I stop at the next corner, the stone clenched in my palm. I’ll get one chance, and one chance only. Will Paul hesitate long enough when he sees that it’s me? Will he care?

He stops and turns, retracing his steps into the cabin. “What did you see?” he asks Freya.

Tape rips from her mouth, and it takes a moment before she answers. I imagine her testing her jaw and stalling for whatever time she can.

“Water,” she says, her voice raspy.

“Who’s here?”

“Put the gun down,” Freya says. “Then water. More than a sip. After that, maybe I’ll talk.”

A few seconds later, I hear her gulping. Finally, she says, “Where’s Duncan?”
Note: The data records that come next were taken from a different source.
@[simp] theorem answerEcho_copyDone (s : State) (d : Nat) : (s.answerEcho d).copyDone = s.copyDone := by simp [answerEcho]
@[simp] theorem answerEcho_cycle (s : State) (d : Nat) : (s.answerEcho d).cycle = s.cycle := by simp [answerEcho]
@[simp] theorem answerEcho_runtime (s : State) (d : Nat) : (s.answerEcho d).runtime = s.runtime := by simp [answerEcho]
@[simp] theorem answerEcho_inImages (s : State) (d : Nat) : (s.answerEcho d).inImages = s.inImages := by simp [answerEcho]
@[simp] theorem answerEcho_outImages (s : State) (d : Nat) : (s.answerEcho d).outImages = s.outImages := by simp [answerEcho]
@[simp] theorem answerEcho_agent (s : State) (d : Nat) : (s.answerEcho d).agent = s.agent := by simp [answerEcho]
@[simp] theorem answerEcho_notices (s : State) (d : Nat) : (s.answerEcho d).notices = s.notices := by simp [answerEcho]
@[simp] theorem answerEcho_counters (s : State) (d : Nat) : (s.answerEcho d).counters = s.counters := by simp [answerEcho]
@[simp] theorem answerEcho_resetHeld (s : State) (d : Nat) : (s.answerEcho d).resetHeld = s.resetHeld := by simp [answerEcho]
@[simp] theorem answerEcho_freeTick (s : State) (d : Nat) : (s.answerEcho d).freeTick = s.freeTick := by simp [answerEcho]
@[simp] theorem answerEcho_pending (s : State) (d : Nat) : (s.answerEcho d).pending = s.pending := by simp [answerEcho]
@[simp] theorem answerEcho_port_other (s : State) (d : Nat) (q : Port) (hq : q ≠ .t) : (s.answerEcho d).port q = s.port q := by simp [answerEcho, hq]
@[simp] theorem answerEcho_seg (s : State) (d : Nat) (j : Segment) : (s.answerEcho d).seg j = s.seg j := by simp [answerEcho]

@[simp] theorem takeSync_mem (s : State) (g : Segment) (d : Nat) : (s.takeSync g d).mem = s.mem := by simp [takeSync]
@[simp] theorem takeSync_copyDone (s : State) (g : Segment) (d : Nat) : (s.takeSync g d).copyDone = s.copyDone := by simp [takeSync]
@[simp] theorem takeSync_cycle (s : State) (g : Segment) (d : Nat) : (s.takeSync g d).cycle = s.cycle := by simp [takeSync]
@[simp] theorem takeSync_runtime (s : State) (g : Segment) (d : Nat) : (s.takeSync g d).runtime = s.runtime := by simp [takeSync]
@[simp] theorem takeSync_inImages (s : State) (g : Segment) (d : Nat) : (s.takeSync g d).inImages = s.inImages := by simp [takeSync]
@[simp] theorem takeSync_outImages (s : State) (g : Segment) (d : Nat) : (s.takeSync g d).outImages = s.outImages := by simp [takeSync]
@[simp] theorem takeSync_egress (s : State) (g : Segment) (d : Nat) : (s.takeSync g d).egress = s.egress := by simp [takeSync]
@[simp] theorem takeSync_agent (s : State) (g : Segment) (d : Nat) : (s.takeSync g d).agent = s.agent := by simp [takeSync]
@[simp] theorem takeSync_notices (s : State) (g : Segment) (d : Nat) : (s.takeSync g d).notices = s.notices := by simp [takeSync]
@[simp] theorem takeSync_counters (s : State) (g : Segment) (d : Nat) : (s.takeSync g d).counters = s.counters := by simp [takeSync]
@[simp] theorem takeSync_resetHeld (s : State) (g : Segment) (d : Nat) : (s.takeSync g d).resetHeld = s.resetHeld := by simp [takeSync]
@[simp] theorem takeSync_freeTick (s : State) (g : Segment) (d : Nat) : (s.takeSync g d).freeTick = s.freeTick := by simp [takeSync]
@[simp] theorem takeSync_pending (s : State) (g : Segment) (d : Nat) : (s.takeSync g d).pending = s.pending := by simp [takeSync]
@[simp] theorem takeSync_port_other (s : State) (g : Segment) (d : Nat) (q : Port) (hq : q ≠ dropPort g) : (s.takeSync g d).port q = s.port q := by simp [takeSync, hq]
@[simp] theorem takeSync_bank (s : State) (g : Segment) (d : Nat) (k : BankId) : (s.takeSync g d).bank k = s.bank k := by simp [takeSync]
@[simp] theorem takeSync_seg_other (s : State) (g : Segment) (d : Nat) (j : Segment) (hj : j ≠ g) : (s.takeSync g d).seg j = s.seg j := by simp [takeSync, hj]

@[simp] theorem retransmit_mem (s : State) (g : Segment) (t : Transaction) : (s.retransmit g t).mem = s.mem := by simp [retransmit]
@[simp] theorem retransmit_copyDone (s : State) (g : Segment) (t : Transaction) : (s.retransmit g t).copyDone = s.copyDone := by simp [retransmit]
@[simp] theorem retransmit_cycle (s : State) (g : Segment) (t : Transaction) : (s.retransmit g t).cycle = s.cycle := by simp [retransmit]
@[simp] theorem retransmit_runtime (s : State) (g : Segment) (t : Transaction) : (s.retransmit g t).runtime = s.runtime := by simp [retransmit]
@[simp] theorem retransmit_inImages (s : State) (g : Segment) (t : Transaction) : (s.retransmit g t).inImages = s.inImages := by simp [retransmit]
@[simp] theorem retransmit_outImages (s : State) (g : Segment) (t : Transaction) : (s.retransmit g t).outImages = s.outImages := by simp [retransmit]
@[simp] theorem retransmit_egress (s : State) (g : Segment) (t : Transaction) : (s.retransmit g t).egress = s.egress := by simp [retransmit]
@[simp] theorem retransmit_agent (s : State) (g : Segment) (t : Transaction) : (s.retransmit g t).agent = s.agent := by simp [retransmit]
@[simp] theorem retransmit_notices (s : State) (g : Segment) (t : Transaction) : (s.retransmit g t).notices = s.notices := by simp [retransmit]
@[simp] theorem retransmit_resetHeld (s : State) (g : Segment) (t : Transaction) : (s.retransmit g t).resetHeld = s.resetHeld := by simp [retransmit]
@[simp] theorem retransmit_freeTick (s : State) (g : Segment) (t : Transaction) : (s.retransmit g t).freeTick = s.freeTick := by simp [retransmit]
@[simp] theorem retransmit_pending (s : State) (g : Segment) (t : Transaction) : (s.retransmit g t).pending = s.pending := by simp [retransmit]
@[simp] theorem retransmit_port_other (s : State) (g : Segment) (t : Transaction) (q : Port) (hq : q ≠ dropPort g) : (s.retransmit g t).port q = s.port q := by simp [retransmit, hq]
@[simp] theorem retransmit_bank (s : State) (g : Segment) (t : Transaction) (k : BankId) : (s.retransmit g t).bank k = s.bank k := by simp [retransmit]
@[simp] theorem retransmit_seg_other (s : State) (g : Segment) (t : Transaction) (j : Segment) (hj : j ≠ g) : (s.retransmit g t).seg j = s.seg j := by simp [retransmit, hj]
“Dead. I shot him with his own gun.”

Freya gasps. “Oh, Paul. Why?” she says.

“For you,” Paul shouts. “He was stringing you along. Couldn’t you see that? He had you trapped here.”

I take my place beneath the window and peer over the frame. Freya’s eyes are red and swollen, but this time she doesn’t make the mistake of looking my way.

“This is for the best,” Paul says, his voice soft. He holds a tissue to Freya’s nose. “There you go. That must feel better. But Duncan’s not worth these tears.”

Freya closes her eyes. “You’re right,” she says.